◆ Extracted data entries ◆
________________

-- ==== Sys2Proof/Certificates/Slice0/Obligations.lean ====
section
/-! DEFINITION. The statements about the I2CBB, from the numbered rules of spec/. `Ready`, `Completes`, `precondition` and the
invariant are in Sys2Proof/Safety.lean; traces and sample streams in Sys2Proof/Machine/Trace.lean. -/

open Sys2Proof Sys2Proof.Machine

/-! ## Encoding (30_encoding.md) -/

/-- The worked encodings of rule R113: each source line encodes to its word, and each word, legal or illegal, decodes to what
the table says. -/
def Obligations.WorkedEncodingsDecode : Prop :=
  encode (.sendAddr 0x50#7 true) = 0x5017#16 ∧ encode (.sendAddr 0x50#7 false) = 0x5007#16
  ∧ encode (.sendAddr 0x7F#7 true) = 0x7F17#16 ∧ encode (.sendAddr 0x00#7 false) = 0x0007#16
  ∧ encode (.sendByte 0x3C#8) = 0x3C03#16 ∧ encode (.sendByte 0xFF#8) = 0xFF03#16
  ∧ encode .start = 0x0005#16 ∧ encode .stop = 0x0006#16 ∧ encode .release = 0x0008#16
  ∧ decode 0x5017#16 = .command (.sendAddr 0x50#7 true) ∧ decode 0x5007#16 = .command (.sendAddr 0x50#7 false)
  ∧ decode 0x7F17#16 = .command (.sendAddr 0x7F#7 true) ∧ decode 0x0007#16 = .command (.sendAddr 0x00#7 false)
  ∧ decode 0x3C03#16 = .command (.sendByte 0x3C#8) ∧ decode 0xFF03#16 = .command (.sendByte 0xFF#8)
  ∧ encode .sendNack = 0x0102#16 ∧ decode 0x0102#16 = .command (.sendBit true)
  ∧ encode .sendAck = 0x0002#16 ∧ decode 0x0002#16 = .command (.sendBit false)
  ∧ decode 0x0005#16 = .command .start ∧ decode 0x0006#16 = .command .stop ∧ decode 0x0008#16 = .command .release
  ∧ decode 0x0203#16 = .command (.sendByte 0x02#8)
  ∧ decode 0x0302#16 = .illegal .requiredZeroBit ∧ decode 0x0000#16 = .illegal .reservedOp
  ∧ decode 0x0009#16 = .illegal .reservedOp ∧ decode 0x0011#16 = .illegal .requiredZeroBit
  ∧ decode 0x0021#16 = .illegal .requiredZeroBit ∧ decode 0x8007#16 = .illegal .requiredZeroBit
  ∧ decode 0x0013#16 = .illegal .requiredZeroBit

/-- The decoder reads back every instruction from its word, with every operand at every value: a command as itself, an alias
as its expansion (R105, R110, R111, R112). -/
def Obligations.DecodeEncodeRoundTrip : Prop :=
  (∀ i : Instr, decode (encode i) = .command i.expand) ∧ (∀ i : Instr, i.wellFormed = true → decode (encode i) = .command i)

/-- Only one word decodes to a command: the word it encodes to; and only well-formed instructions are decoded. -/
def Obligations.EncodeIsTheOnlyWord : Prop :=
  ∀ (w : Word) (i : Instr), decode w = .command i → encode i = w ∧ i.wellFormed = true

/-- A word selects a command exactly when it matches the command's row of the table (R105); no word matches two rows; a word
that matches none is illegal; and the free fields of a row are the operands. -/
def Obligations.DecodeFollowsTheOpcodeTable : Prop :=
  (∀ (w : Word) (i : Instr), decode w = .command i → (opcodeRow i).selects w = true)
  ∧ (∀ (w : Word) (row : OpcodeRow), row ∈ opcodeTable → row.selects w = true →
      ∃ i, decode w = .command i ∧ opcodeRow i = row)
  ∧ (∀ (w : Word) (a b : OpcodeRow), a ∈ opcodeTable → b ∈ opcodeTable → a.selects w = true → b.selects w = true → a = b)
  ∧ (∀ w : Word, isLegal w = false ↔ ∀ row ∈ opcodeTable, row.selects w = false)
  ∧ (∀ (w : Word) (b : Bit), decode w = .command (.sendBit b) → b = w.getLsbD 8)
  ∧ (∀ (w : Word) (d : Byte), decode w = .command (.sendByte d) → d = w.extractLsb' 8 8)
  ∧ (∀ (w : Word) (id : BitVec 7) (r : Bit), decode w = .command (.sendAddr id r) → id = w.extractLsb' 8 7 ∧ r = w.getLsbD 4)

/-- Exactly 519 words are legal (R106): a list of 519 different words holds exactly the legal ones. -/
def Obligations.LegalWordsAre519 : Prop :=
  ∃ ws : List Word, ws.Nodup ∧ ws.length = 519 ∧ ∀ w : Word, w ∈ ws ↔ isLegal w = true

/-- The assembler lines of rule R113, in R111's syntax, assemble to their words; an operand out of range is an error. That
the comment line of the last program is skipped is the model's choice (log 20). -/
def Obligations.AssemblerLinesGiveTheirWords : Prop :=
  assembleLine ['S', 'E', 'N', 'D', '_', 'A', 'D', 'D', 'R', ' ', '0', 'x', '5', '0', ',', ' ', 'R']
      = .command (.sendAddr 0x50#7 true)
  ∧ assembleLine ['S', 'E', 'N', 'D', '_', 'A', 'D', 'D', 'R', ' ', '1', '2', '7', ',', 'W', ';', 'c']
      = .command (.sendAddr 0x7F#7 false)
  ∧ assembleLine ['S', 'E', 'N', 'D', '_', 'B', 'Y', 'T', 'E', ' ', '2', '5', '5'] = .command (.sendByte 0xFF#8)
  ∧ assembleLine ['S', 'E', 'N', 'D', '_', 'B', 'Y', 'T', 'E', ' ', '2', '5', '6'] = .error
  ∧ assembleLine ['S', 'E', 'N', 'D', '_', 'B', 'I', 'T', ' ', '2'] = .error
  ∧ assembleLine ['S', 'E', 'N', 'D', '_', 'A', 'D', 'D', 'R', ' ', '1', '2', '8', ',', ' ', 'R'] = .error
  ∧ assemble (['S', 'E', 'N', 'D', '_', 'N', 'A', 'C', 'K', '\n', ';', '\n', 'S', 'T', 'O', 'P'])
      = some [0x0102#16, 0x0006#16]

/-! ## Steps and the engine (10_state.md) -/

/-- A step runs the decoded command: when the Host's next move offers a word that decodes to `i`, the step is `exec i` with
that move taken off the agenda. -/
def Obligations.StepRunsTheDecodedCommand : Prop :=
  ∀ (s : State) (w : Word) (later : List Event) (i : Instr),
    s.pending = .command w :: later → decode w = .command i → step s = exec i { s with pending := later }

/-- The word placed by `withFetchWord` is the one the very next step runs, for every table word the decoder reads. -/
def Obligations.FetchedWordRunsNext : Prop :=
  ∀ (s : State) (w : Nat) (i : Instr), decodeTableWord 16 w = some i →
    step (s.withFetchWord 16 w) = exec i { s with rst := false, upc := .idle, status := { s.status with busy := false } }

________________

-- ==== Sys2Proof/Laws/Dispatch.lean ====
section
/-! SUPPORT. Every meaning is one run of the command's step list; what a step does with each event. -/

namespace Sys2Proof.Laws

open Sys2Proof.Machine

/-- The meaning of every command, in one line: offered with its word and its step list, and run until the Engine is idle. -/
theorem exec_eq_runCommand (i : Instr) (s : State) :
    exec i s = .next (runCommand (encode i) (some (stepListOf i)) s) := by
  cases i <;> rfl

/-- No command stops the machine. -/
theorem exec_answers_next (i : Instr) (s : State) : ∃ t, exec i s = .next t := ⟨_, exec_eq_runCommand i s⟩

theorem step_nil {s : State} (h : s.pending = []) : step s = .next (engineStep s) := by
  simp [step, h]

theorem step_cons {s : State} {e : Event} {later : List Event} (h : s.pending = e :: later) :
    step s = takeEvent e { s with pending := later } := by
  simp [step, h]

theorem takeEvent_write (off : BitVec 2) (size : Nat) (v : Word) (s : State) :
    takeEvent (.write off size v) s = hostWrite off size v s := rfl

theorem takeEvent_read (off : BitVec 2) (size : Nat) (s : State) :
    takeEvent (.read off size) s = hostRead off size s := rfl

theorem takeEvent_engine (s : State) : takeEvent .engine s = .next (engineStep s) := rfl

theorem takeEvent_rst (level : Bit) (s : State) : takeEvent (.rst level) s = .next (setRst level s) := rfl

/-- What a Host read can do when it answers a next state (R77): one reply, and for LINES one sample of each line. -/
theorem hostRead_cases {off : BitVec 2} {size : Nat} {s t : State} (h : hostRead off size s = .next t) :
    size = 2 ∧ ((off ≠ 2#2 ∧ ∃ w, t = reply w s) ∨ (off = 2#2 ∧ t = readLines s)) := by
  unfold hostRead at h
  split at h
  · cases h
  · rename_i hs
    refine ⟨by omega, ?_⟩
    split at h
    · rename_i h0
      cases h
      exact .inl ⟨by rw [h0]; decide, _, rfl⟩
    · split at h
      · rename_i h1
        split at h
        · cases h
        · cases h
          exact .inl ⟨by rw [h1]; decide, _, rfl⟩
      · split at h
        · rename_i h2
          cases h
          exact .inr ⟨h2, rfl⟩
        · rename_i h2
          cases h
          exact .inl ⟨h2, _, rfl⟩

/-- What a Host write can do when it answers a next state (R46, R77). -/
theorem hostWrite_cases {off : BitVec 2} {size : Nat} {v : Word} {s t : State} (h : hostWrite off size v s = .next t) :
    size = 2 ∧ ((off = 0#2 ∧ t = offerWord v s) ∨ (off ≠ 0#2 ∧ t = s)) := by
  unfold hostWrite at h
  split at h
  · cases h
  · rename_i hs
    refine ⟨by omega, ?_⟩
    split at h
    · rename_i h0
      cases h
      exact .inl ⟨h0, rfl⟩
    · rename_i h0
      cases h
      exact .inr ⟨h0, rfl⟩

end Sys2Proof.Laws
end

________________

◆ Task instructions ◆
Tell how many lines above include "some", and add no other text.

◆ Answer below ◆
3